If the name Herbert Butros Khaury doesn’t ring a bell, fear not: the Manhattan-born musician popular in the 1960s and ’70s was better known by his stage name, Tiny Tim. In Johan von Sydow’s Tiny Tim: King for a Day, Khaury’s life, work and notoriety is chronicled through archival footage, interviews with surviving friends and relations (Khaury died in 1996) and stark black and white animations that bring to light the trauma and tragedy the musician used his art and fame to escape from. At just about 80 minutes, there isn’t much to this biographical documentary, but there is more than enough to honor this quirky performer’s legacy and lasting impact on American pop culture.

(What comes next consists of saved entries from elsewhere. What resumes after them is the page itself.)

/-- The cells of a number read as its bytes. -/
theorem Mem.byte_cells (l : Nat) : ∀ (a v x : Nat), v < 2 ^ (8 * 2 ^ l) → a ≤ x →
    Mem.byte (Mem.cells l a v) x = BitVec.ofNat 8 (v / 2 ^ (8 * (x - a))) := by
  induction l with
  | zero =>
    intro a v x hv hx
    simp only [Mem.cells]
    have hv' : v < 256 := by simpa using hv
    rcases Nat.eq_or_lt_of_le hx with rfl | hlt
    · split
      · rename_i h
        have : v = 0 := by omega
        subst this
        simp [Mem.byte, Tbl.get, Mem.unlisted]
      · simp [Mem.byte, Tbl.get]
    · have h0 : v / 2 ^ (8 * (x - a)) = 0 := by
        apply Nat.div_eq_of_lt
        exact Nat.lt_of_lt_of_le hv' (by
          calc (256 : Nat) = 2 ^ 8 := rfl
            _ ≤ 2 ^ (8 * (x - a)) := Nat.pow_le_pow_right (by omega) (by omega))
      have hne : a ≠ x := by omega
      rw [h0]
      split <;> simp [Mem.byte, Tbl.get, Mem.unlisted, hne]
  | succ l ih =>
    intro a v x hv hx
    simp only [Mem.cells]
    split
    · rename_i h
      subst h
      simp [Mem.byte, Tbl.get, Mem.unlisted]
    · have hp : 0 < 2 ^ (8 * 2 ^ l) := Nat.two_pow_pos _
      have hlo : v % 2 ^ (8 * 2 ^ l) < 2 ^ (8 * 2 ^ l) := Nat.mod_lt _ hp
      have hs : 2 ^ (l + 1) = 2 ^ l + 2 ^ l := by rw [Nat.pow_succ]; omega
      have hhi : v / 2 ^ (8 * 2 ^ l) < 2 ^ (8 * 2 ^ l) := by
        apply Nat.div_lt_of_lt_mul
        rw [← Nat.pow_add]
        have : 8 * 2 ^ l + 8 * 2 ^ l = 8 * 2 ^ (l + 1) := by omega
        rw [this]
        exact hv
      by_cases hx2 : x < a + 2 ^ l
      · rw [Mem.byte_append_left, ih a _ x hlo hx]
        · have hsplit : 2 ^ (8 * 2 ^ l) = 2 ^ (8 * (x - a)) * 2 ^ (8 * 2 ^ l - 8 * (x - a)) := by
            rw [← Nat.pow_add]
            congr 1
            omega
          rw [hsplit, Nat.mod_mul_right_div_self]
          apply BitVec.eq_of_toNat_eq
          simp only [BitVec.toNat_ofNat]
          apply Nat.mod_mod_of_dvd
          exact Nat.pow_dvd_pow 2 (by omega)
        · intro c hc
          have := ((Mem.cells_spec l (a + 2 ^ l) _ hhi).2 c hc).1
          omega
      · rw [Mem.byte_append_right, ih (a + 2 ^ l) _ x hhi (by omega)]
        · rw [Nat.div_div_eq_div_mul, ← Nat.pow_add]
          congr 3
          omega
        · intro c hc
          have := ((Mem.cells_spec l a _ hlo).2 c hc).2.1
          omega

/-- A write reads back as the bytes of its value. -/
theorem Mem.byte_write_in (m : Mem) (a n v x : Nat) (h : a ≤ x) (h' : x < a + n) :
    Mem.byte (Mem.write m a n v) x = BitVec.ofNat 8 (v / 2 ^ (8 * (x - a))) := by
  have hv : v % 2 ^ (8 * n) < 2 ^ (8 * n) := Nat.mod_lt _ (Nat.two_pow_pos _)
  have hw : v % 2 ^ (8 * n) < 2 ^ (8 * 2 ^ log2Up n) :=
    Nat.lt_of_lt_of_le hv (Nat.pow_le_pow_right (by omega) (by have := log2Up_spec n; omega))
  unfold Mem.write
  rw [Mem.byte_append_left, Mem.byte_append_right, Mem.byte_cells _ _ _ _ hw h]
  · have hsplit : 2 ^ (8 * n) = 2 ^ (8 * (x - a)) * 2 ^ (8 * n - 8 * (x - a)) := by
      rw [← Nat.pow_add]
      congr 1
      omega
    rw [hsplit, Nat.mod_mul_right_div_self]
    apply BitVec.eq_of_toNat_eq
    simp only [BitVec.toNat_ofNat]
    apply Nat.mod_mod_of_dvd
    exact Nat.pow_dvd_pow 2 (by omega)
  · intro c hc
    have := (List.mem_filter.1 hc).2
    simp at this
    omega
  · intro c hc
    have := (List.mem_filter.1 hc).2
    simp at this
    omega

end Sys2Proof
end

“Weird Al” Yankovic narrates King for a Day, reading from Khaury’s personal journals, which he kept as a young man processing his rollercoaster family life as the child of immigrant parents, a Jewish mother and Catholic father. The family struggled to get by, and his parents didn’t always appreciate Khaury’s eccentricities or talents; more than once, Yankovic reads out Khaury’s own account of being thrown out of the house or being confronted by an angry, abusive father. It’s certainly understandable that young Khaury, like so many before and after him, turned to his music for refuge from a rocky family life and an uncertain future. A largely self-taught musician, he began learning to play the guitar at as early as six years old.
For someone who wasn’t around during Tiny Tim’s heyday, the most surprising part of von Sydow’s documentary is just what a large part of the zeitgeist the performer was for quite a few years running. An appearance on “Rowan and Martin’s Laugh-in” in 1968 catapulted the falsetto-voiced ukulele player to national fame, the public fascinated by his odd persona and unique musical style. He became a regular on “The Tonight Show,” even going so far as to get married on the show, a spectacle in every sense of the word. Apparently always the consummate performer, Tiny Tim was always “on” when he needed to be, relishing fame and attention so much that, even if he was the butt of the joke, all that mattered was that he was in the room. Far from the sort of mainstream heartthrob on movie screens at the time, he was nevertheless a talented musician who chose to embrace his oddities and peculiarities in order to create a memorable, entertaining persona.
Von Sydow mostly glosses over some of what might be the more questionable aspects of Tiny Tim’s fame and resulting encounters and relationships. “Miss Vicki,” the woman he married on “The Tonight Show” was actually only a teenager, just 17 years old to Tiny Tim’s 37 years. He was estranged from his only daughter, born with Vicki, and his later relationships were also apparently with very young women; his wife at the time of his death (from a heart attack) was “Miss Sue,” a woman he met when she was a teenager and she sent him adoring fan mail. Which is perhaps the most perplexing part of Tiny Tim’s life story, that even in (or perhaps because of) all his oddness, he still attracted such a loyal and dedicated following, their testament to his influence now preserved on film.
Tiny Tim: King for a Day is now streaming in virtual cinemas, including with Music Box Theatre.